I’d not really thought clearly about this one until Peter Nosko highlighted it. If that four hour batch that was causing no issues fails and has to be re-run, then the extra four house could have a serious business impact.

Is this a performance issue or is it a Disaster Recovery consideration? Actually it does not matter what you label it, it is a potential threat to the business. The solution to it is far more complex and depends on several things, one of which is can the batch be partially recovered or not?

When I design long running processes I always consider recovery/restart. If it is a one-off job such as initial data take-on I don’t put much effort into it. It works or it fails and your recovery is to go back to the original system or something. If it a regular data load of 100’s of GB of critical data, that process has to be gold plated.

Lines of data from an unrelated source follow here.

-- ==== Sys2Proof/Tests/Slice0.lean ====
section
/-! SUPPORT. The author's tests: the ill-formed terms, and for every statement states and operands that meet its hypotheses, clause by clause. -/

namespace Sys2Proof.Tests

set_option Elab.async false

open Sys2Proof.Machine

/-! Small states. -/

/-- A descriptor at base 0, limit 2, for sheet and drawing "AAAA…", section 1 of 2. -/
def desc : Vector Word 14 :=
  (((((Vector.replicate 14 0x4141#16).set 0 0#16).set 1 2#16).set 2 0xFFFF#16).set 11 1#16).set 12 0x0102#16

/-- A card in a stage. -/
def card (st : Stage) : SlotRec := { SlotRec.reset with stage := st, desc := desc }

/-- A card held from a stage. -/
def heldFrom (st : Stage) : SlotRec := { card .held with heldFrom := some st }

/-- A bridge whose tags 0 to 7 hold CONTROLLER, SCANNER, DECODER, PUNCH, PRINTER, VERIFIER, UNASSIGNED, CONTROLLER, with a record for slot 0. -/
def bridge (r : SlotRec) : State :=
  { State.reset with
    slots := State.reset.slots.set 0 r
    acc :=
      { State.reset.acc with
        roles := #v[.controller, .scanner, .decoder, .punch, .printer, .verifier, .unassigned, .controller] } }

/-- The same, BLOCKED. -/
def blocked (r : SlotRec) : State := { bridge r with fu := { State.reset.fu with bridge := .blocked } }

/-- The lock of tag 7 on slot 0, with some ticks left. -/
def lockOf (ticks : Nat) : Lock where
  slot := 0
  tag := 7
  offset := 0x40
  timeout := 50
  ticks := ticks

/-- The same bridge, with slot 0 locked by tag 7 and some ticks left. -/
def lockedFor (ticks : Nat) (r : SlotRec) : State :=
  { bridge r with acc := { (bridge r).acc with locks := [lockOf ticks] } }

/-- The same with two ticks left. -/
def locked (r : SlotRec) : State := lockedFor 2 r

/-- An access to window 0 by size code, offset and tag. -/
def access (wr : Bool) (code : BitVec 3) (offset : Nat) (t : Tag) (data : BitVec 512) : Access where
  wr := wr
  sizeCode := code
  addr := BitVec.ofNat 24 offset
  tag := t
  lopen := false
  lclose := false
  data := data

/-- A one-byte read of window 0. -/
def byteRead (offset : Nat) (t : Tag) : Access := access false 0#3 offset t 0#512

/-- A one-byte write of 00h to window 0. -/
def byteWrite (offset : Nat) (t : Tag) : Access := access true 0#3 offset t 0#512

/-- An entry of the memory queue: one byte of slot 0. -/
def entry (wr : Bool) (role : Role) (offset : Nat) : QEntry where
  wr := wr
  size := 1
  slot := 0
  offset := offset
  pa := offset
  tag := 3
  role := role
  data := if wr then [0x5A#8] else []
  overlay := false

/-- A memory queue of `n` reads. -/
def fullQueue (n : Nat) : MemoryPort := { State.reset.mp with queue := List.replicate n (entry false .punch 0x80) }

/-- A bridge whose memory performs an operation. -/
def performing (r : SlotRec) (o : MemOp) (queue : List QEntry) : State :=
  { bridge r with mp := { queue := queue, op := some o, sweepWait := 0, due := none, besideSweep := false } }

/-- A slot whose card has been punched and printed. -/
def finished (r : SlotRec) : SlotRec := { r with punch := true, print := true }

/-- A report against slot 0. -/
def reportOf (k : FaultKind) (o : Option ReadbackOutcome) : Report where
  kind := k
  slot := 0
  agent := some 1
  stage := .scanning
  detail := .plain
  offset := some 0
  valueA := 1#16
  valueB := 0x0201#16
  readback := o

/-- A bridge with one report in hand, and a response programmed for a kind. -/
def reporting (r : SlotRec) (k : FaultKind) (p : Response) (o : Option ReadbackOutcome) : State :=
  { bridge r with
    fu :=
      { State.reset.fu with
        responses := State.reset.fu.responses.set k.entry.val p
        reports := [reportOf k o] } }

/-- A bridge whose management line stands in a phase at an item. -/
def onLine (line : LinePhase) (i : Item) : State :=
  { bridge (card .vacant) with mi := { State.reset.mi with line := line, item := i } }

/-- A bridge with the portal in a data mode at a table and address. -/
def atTable (r : SlotRec) (t : Fin 8) (addr : Nat) : State :=
  { bridge r with
    mi := { State.reset.mi with line := .writing, item := .portalData, table := t, addr := addr, mode := .data } }

/-- The management line after a whole word within a write transaction. -/
def afterWord (s : State) : Management := { s.mi with bytePos := 2, acked := true }

/-! Terms that name no event. -/

theorem test_illFormed_deferred_read : (Instr.stagingBusAccess (byteRead 0 0) true).wellFormed = false := by decide +kernel

theorem test_illFormed_deferred_elsewhere : (Instr.stagingBusAccess (byteWrite 0x10 0) true).wellFormed = false := by
  decide +kernel

theorem test_illFormed_deferred_noSize :
    (Instr.stagingBusAccess (access true 7#3 0 0 0#512) true).wellFormed = false := by decide +kernel

theorem test_illFormed_command_words :
    (Instr.block (.word 2#16)).wellFormed = false ∧ (Instr.unblock (.word 3#16)).wellFormed = false ∧
      (Instr.custodyReset (.word 4#16)).wellFormed = false ∧ (Instr.clearLog (.lowByte 1#8)).wellFormed = false := by
  decide +kernel

theorem test_wellFormed_terms :
    (Instr.stagingBusAccess (byteWrite 0xF 0) true).wellFormed = true ∧
      (Instr.stagingBusAccess (byteRead 0 0) false).wellFormed = true ∧
      (Instr.block (.word 1#16)).wellFormed = true ∧ (Instr.clearLog (.word 5#16)).wellFormed = true := by
  decide +kernel

/-! Witnesses: steps, time and reset. -/

/-- A bridge that RESET_N holds. -/
def inReset : State := { bridge (card .vacant) with pins := { resetLow := true, adr := 0#2, msize := 0#2 } }

/-- A timer or a lock at its last tick, one before it, and none. -/
theorem test_witness_TicksOfTheTimebase :
    inReset.pins.resetLow = true ∧ inReset.pending = [] ∧ (bridge (card .vacant)).pending = [] ∧
      (locked (card .loaded)).pending = [] ∧ ((locked (card .loaded)).acc.locks.map Lock.slot).Nodup ∧
      (∃ l ∈ (lockedFor 0 (card .loaded)).acc.locks, l.ticks = 0) ∧
      (∀ l ∈ (lockedFor 1 (card .loaded)).acc.locks, l.ticks ≠ 0) ∧
      ((bridge { card .scanning with guardTimer := some 0 }).slot 0).guardTimer = some 0 ∧
      ((bridge { card .frozen with retryTimer := some 0 }).slot 0).retryTimer = some 0 ∧
      (∀ n : Slot, ((bridge { card .scanning with guardTimer := some 1 }).slot n).guardTimer ≠ some 0 ∧
        ((bridge { card .scanning with guardTimer := some 1 }).slot n).retryTimer ≠ some 0) ∧ 0 < 1 := by
  decide +kernel

theorem test_witness_ResetPinHoldsTheBridge :
    let writing := performing (card .loaded) .queueHead [entry true .controller 0x10]
    let sweeping := performing (card .sweeping) (.sweepBurst 0 0 64 false) []
    (bridge (card .vacant)).mem.wf ∧ writing.mem.wf ∧ sweeping.mem.wf ∧
      ¬(0x10 ≤ 0xF ∧ 0xF < 0x10 + [0x5A#8].length) ∧ ¬(0x10 ≤ 0x11 ∧ 0x11 < 0x10 + [0x5A#8].length) ∧
      ¬(64 ≤ 63 ∧ 63 < 64 + 64) ∧ ¬(64 ≤ 128 ∧ 128 < 64 + 64) ∧ inReset.pins.resetLow = true ∧
      Instr.queueHeadGrant ≠ .resetNAssertion ∧ Instr.queueHeadGrant ≠ .resetNRelease 0#2 0#2 := by decide +kernel

/-! Witnesses: the fourteen steps. -/

/-- Each step decides some access: 16 reads in the memory queue for step 13. -/
theorem test_witness_AccessesAreDecidedInOrder :
    (access false 6#3 0 0 0#512).noSize = false ∧
      (blocked (card .loaded)).decidingStep (byteWrite 0x10 0) = 1 ∧
      (bridge (card .loaded)).decidingStep (byteRead 0x10 6) = 2 ∧
      (bridge (card .vacant)).decidingStep (byteRead 0xF 1) = 3 ∧
      (bridge (card .vacant)).decidingStep (byteRead 0x10 1) = 4 ∧
      (bridge (card .scanning)).decidingStep (byteWrite 0x2000 1) = 5 ∧
      (bridge (card .loaded)).decidingStep (byteWrite 0xF 0) = 6 ∧
      (bridge (card .freezing)).decidingStep (byteRead 0x10 0) = 7 ∧
      (bridge (card .held)).decidingStep (byteRead 0x10 1) = 8 ∧
      (bridge (card .scanning)).decidingStep (byteWrite 0x10 1) = 9 ∧
      (locked (card .scanning)).decidingStep (byteWrite 0x1000 1) = 10 ∧
      (bridge { card .scanning with guardTimer := some 1 }).decidingStep (byteWrite 0x1000 1) = 11 ∧
      (bridge (card .frozen)).decidingStep (byteWrite 0x170 5) = 12 ∧
      State.decidingStep { bridge (card .scanning) with mp := fullQueue 16 } (byteWrite 0x1FFF 1) = 13 ∧
      State.decidingStep { bridge (card .scanning) with mp := fullQueue 15 } (byteWrite 0x1000 1) = 14 := by
  decide +kernel

/-- The areas at their ends, and cells of the rights table beside cells without the right. -/
theorem test_areas_and_rights :
    (∀ x ∈ [(0x000, Area.status), (0x00F, .status), (0x010, .notes), (0x03F, .notes), (0x040, .index), (0x07F, .index),
        (0x080, .card), (0x11F, .card), (0x120, .print), (0x16F, .print), (0x170, .readback), (0x20F, .readback),
        (0x210, .notes), (0xFFF, .notes), (0x1000, .frame), (0x3FFFF, .frame)], areaOf x.1 = x.2) ∧
      hasRight .controller .held false .frame = true ∧ hasRight .controller .held true .frame = false ∧
      hasRight .controller .composing true .print = true ∧ hasRight .controller .frozen true .print = false ∧
      hasRight .verifier .frozen true .readback = true ∧ hasRight .verifier .frozen false .readback = false ∧
      hasRight .punch .verified false .card = false ∧ hasRight .controller .freezing false .card = false := by
  decide +kernel

theorem test_witness_DenialsWithoutRecord :
    (access false 7#3 0 0 0#512).noSize = true ∧ (byteWrite 0x10 0).noSize = false ∧
      (blocked (card .loaded)).decidingStep (byteWrite 0x10 0) = 1 ∧ (blocked (card .loaded)).pins.resetLow = false ∧
      (bridge (card .held)).decidingStep (byteRead 0x10 1) = 8 := by decide +kernel

/-- Step 9 with the first byte lacking the right, and with the last: 64 bytes at 100h reach PRINT at 120h. -/
theorem test_witness_DenialsWithRecord :
    let punchRead := access false 6#3 0x100 3 0#512
    (bridge (card .loaded)).decidingStep (byteRead 0x10 6) = 2 ∧ (byteRead 0x10 6).noSize = false ∧
      (bridge (card .vacant)).decidingStep (byteRead 0x10 1) = 4 ∧
      (bridge (card .scanning)).decidingStep (byteWrite 0x2000 1) = 5 ∧
      (bridge (card .scanning)).decidingStep (byteWrite 0x10 1) = 9 ∧
      hasRight .scanner .scanning true (areaOf (0x10 + 0)) = false ∧
      (bridge (card .frozen)).decidingStep punchRead = 9 ∧ 0x20 < punchRead.size ∧ punchRead.offset = 0x100 ∧
      hasRight .punch .frozen false (areaOf (0x100 + 0x20)) = false ∧
      ∀ j < 0x20, hasRight .punch .frozen false (areaOf (0x100 + j)) = true := by decide +kernel

theorem test_witness_WaitsChangeNothing :
    let big := access false 5#3 0 1 0#512
    (bridge (card .freezing)).decidingStep (byteRead 0x10 0) = 7 ∧
      (bridge { card .scanning with guardTimer := some 1 }).decidingStep (byteWrite 0x1000 1) = 11 ∧
      State.decidingStep { bridge (card .scanning) with mp := fullQueue 16 } (byteWrite 0x1000 1) = 13 ∧
      State.decidingStep { bridge (card .scanning) with mp := fullQueue 16 } big = 3 ∧ 16 < big.size ∧
      16 ≤ (fullQueue 16).queue.length ∧
      (locked (card .loaded)).decidingStep (byteWrite 0 0) = 6 ∧
      (locked (card .scanning)).decidingStep (byteWrite 0x1000 1) = 10 ∧
      (∃ l ∈ (locked (card .loaded)).acc.locks, l.slot = (byteWrite 0 0).slot ∧ l.tag ≠ 0) ∧
      (bridge { card .frozen with pred := some 1 }).decidingStep (byteRead 0x80 3) = 12 ∧
      (bridge { card .frozen with pred := some 1 }).role 3 = .punch ∧
      (bridge (card .frozen)).decidingStep (byteWrite 0x170 5) = 12 ∧
      (bridge { card .frozen with punch := true }).decidingStep (byteWrite 0x170 5) = 12 ∧
      (bridge { finished (card .frozen) with retryTimer := some 1 }).decidingStep (byteWrite 0x170 5) = 12 := by
  decide +kernel

theorem test_witness_StatusBlockReads :
    let big := access false 5#3 0 1 0#512
    (bridge (card .vacant)).decidingStep (access false 4#3 0 1 0#512) = 3 ∧ (access false 4#3 0 1 0#512).size ≤ 16 ∧
      (bridge (card .vacant)).decidingStep big = 3 ∧ 16 < big.size ∧ (bridge (card .sweeping)).decidingStep big = 3 ∧
      State.decidingStep { bridge (card .loaded) with mp := fullQueue 15 } big = 3 ∧ (fullQueue 15).queue.length < 16 := by
  decide +kernel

I design such systems so that they load data in batches in loops. The data is marked with the loop ID and ascending primary key values are logged, and the instrumentation records which stage it has got to. If someone kicks the plug out the server or the batch hits a critical error, you can restart it, it will clean up any partially completed loops and then start from after the last completed batch. It takes a lot more effort to develop but the pay-back can be huge. I worked on one project that was so out of control that the structure of the data was not really known and would change over time, so the batch would fail all the bloody time, and I would have to re-run it once someone had fixed the latest issue . The ability to restart with little lost time was a god-send to me – and the business, not that they really noticed.

Simply tuning up the batch run to complete more quickly, as Peter suggests, so it can be blown away and repeated several times is a pragmatic alternative. NB Peter also said he does something similar to what I describe above.

6 Freeing Up Cloud Resource

Again, I had not thought of this before but Thomas Teske made the point that if your system is living in the cloud and you are charged by resource usage, you may save money by tuning up anything that uses a lot of resource. You are not satisfying a First Order business need of getting things done in time but you are satisfying a First Order business need of reducing cost

7 Learning How To Tune

I think this is greatly under-rated as a reason to tune something, and even indulge in a little CTD even when the First Order business need has been met. It does not matter how much you read stuff by tuning experts, you are only going to properly learn how to performance tune, and especially tune in your specific environment, by practice. By doing it. The philosophy of performance tuning is of course a massive topic, but by looking at why things take time to run, coming up with potential solutions, and testing them, you will become really pretty good at it. And thus better at your job and more useful to your employer.

Of course, this increase in your skills may not be a First, Second, or even Third Order business need of your employer, but it could well help you change employer 😀 .

8 Integration Testing

Again highlighted by Peter Nosko, we should all be doing integrated, continuous testing, or at least something as close to that as possible. Testing a four hour batch run takes, err, more time than a 15 minute batch run. For the sake of integration testing you want to get that time down.

But, as I point out..

{joke – don’t take this tweet seriously}

As I think you can see, there are many reasons why it might be beneficial to tune up something where the First Order business need is being met, but the Second Order benefits are significant. I am sure there are some other benefits to speeding up that batch job that finishes at 4am.

I’ll finish with one observation, made by a couple of other people on the Twitter discussion (such as Nenad Noveljic). If you fix the First Order issue, when management is screaming and cry and offering a bonus to whoever does it (like that ever happens) you get noticed. Fixing Second Order issues they did not see, especially as they now may not even occur, is going to get you no reward at all.